• Required action: For every line in the material below that holds "PCIe", report the line.

• Source information:
┌──

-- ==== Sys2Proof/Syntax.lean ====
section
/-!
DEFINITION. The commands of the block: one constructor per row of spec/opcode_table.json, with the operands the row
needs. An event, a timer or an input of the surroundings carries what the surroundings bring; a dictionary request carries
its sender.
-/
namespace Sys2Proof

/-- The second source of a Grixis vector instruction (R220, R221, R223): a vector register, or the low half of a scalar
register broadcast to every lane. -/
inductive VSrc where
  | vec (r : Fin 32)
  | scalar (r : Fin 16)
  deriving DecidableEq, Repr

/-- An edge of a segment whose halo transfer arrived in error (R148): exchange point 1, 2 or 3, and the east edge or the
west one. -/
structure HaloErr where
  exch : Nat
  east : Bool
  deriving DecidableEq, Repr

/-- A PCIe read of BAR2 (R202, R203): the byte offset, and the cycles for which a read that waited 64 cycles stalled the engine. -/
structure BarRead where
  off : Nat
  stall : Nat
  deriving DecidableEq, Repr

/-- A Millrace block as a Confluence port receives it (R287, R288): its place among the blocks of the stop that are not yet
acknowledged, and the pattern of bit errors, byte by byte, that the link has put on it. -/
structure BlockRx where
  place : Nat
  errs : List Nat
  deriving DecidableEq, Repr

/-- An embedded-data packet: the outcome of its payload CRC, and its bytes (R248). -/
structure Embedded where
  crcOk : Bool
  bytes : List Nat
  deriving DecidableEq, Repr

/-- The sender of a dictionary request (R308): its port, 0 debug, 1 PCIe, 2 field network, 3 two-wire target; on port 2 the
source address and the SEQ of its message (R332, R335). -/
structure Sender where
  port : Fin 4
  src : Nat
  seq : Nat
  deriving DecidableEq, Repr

└──
┌──

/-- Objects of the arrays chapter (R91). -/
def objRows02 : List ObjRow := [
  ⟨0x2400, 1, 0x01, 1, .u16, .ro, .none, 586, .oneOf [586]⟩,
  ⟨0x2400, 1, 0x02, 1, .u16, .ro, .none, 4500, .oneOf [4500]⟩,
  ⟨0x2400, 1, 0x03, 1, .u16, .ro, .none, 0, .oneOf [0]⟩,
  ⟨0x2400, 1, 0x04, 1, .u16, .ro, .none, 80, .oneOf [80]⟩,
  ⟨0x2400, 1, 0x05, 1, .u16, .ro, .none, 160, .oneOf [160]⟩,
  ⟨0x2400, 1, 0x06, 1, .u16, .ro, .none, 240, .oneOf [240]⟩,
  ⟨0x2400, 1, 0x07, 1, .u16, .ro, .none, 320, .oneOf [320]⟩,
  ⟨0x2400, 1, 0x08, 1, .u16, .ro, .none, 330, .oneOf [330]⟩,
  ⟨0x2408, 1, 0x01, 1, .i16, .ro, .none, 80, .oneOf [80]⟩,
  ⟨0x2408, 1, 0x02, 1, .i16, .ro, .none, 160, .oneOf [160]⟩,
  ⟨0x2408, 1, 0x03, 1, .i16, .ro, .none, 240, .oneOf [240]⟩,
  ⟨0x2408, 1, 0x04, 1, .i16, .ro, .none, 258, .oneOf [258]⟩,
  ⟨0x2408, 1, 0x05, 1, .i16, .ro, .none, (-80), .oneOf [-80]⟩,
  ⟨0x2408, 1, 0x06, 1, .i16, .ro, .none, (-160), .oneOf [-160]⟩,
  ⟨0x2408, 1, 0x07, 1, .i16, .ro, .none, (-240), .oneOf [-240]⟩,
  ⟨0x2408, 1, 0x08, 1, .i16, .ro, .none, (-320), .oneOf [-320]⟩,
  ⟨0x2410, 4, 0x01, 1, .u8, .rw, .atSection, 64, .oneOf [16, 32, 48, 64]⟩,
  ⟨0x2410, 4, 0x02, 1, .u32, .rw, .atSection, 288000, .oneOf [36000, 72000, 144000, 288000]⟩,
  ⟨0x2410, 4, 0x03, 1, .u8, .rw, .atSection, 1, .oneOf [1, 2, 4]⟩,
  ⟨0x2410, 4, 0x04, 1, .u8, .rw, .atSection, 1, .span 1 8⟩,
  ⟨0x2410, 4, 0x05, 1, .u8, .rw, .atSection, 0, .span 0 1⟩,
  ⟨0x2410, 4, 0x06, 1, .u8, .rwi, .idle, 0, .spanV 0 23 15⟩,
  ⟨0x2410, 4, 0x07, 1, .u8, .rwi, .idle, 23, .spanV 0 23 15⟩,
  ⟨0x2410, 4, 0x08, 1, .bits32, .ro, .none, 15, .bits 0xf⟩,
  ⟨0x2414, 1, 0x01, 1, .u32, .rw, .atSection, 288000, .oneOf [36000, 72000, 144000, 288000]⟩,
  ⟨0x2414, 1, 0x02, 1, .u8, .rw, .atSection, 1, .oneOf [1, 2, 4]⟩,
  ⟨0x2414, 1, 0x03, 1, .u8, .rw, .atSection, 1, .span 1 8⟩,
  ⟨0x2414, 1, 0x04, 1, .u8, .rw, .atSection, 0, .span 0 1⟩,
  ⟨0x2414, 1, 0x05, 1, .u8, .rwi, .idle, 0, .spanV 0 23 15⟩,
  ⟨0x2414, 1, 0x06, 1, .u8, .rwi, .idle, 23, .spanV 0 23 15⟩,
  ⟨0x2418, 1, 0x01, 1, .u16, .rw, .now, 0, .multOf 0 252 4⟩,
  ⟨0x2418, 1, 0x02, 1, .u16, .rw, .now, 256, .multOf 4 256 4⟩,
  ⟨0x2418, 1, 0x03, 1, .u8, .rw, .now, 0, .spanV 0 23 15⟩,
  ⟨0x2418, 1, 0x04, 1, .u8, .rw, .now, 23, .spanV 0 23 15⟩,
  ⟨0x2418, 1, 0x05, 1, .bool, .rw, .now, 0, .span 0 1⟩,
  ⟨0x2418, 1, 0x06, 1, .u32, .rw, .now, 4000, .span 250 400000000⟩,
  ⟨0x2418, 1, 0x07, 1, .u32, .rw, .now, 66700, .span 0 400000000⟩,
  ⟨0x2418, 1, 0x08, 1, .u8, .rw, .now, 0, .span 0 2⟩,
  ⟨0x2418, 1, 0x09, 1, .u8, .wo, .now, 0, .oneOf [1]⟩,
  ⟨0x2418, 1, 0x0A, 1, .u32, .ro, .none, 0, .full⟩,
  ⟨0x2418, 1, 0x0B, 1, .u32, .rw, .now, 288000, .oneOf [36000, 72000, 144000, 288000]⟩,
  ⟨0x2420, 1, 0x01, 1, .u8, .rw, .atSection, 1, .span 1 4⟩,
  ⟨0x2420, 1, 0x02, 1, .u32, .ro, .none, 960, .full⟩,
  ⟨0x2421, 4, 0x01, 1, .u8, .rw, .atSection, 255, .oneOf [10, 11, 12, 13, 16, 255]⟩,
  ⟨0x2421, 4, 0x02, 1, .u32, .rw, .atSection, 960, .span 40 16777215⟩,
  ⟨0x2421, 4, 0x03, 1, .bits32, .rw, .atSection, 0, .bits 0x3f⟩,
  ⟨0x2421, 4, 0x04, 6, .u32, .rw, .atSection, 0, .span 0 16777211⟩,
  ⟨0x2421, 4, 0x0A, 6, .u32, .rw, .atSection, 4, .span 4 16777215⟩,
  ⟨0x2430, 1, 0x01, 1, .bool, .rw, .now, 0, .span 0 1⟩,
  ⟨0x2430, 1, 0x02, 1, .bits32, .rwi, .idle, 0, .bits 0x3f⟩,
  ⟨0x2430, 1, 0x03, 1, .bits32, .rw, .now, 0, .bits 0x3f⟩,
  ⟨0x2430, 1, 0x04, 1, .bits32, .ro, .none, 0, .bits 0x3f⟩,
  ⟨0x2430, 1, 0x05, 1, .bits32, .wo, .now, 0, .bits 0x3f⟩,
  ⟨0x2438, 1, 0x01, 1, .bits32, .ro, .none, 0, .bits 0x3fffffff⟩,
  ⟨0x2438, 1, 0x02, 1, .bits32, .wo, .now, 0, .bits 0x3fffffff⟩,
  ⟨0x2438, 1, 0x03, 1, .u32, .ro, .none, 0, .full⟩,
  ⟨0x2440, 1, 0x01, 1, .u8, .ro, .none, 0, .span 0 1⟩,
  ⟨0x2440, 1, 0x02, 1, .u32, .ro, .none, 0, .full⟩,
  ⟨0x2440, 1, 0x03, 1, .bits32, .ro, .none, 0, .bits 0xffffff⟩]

└──

• Task solution:
/-- A PCIe read of BAR2 (R202, R203): the byte offset, and the cycles for which a read that waited 64 cycles stalled the engine. -/
/-- The sender of a dictionary request (R308): its port, 0 debug, 1 PCIe, 2 field network, 3 two-wire target; on port 2 the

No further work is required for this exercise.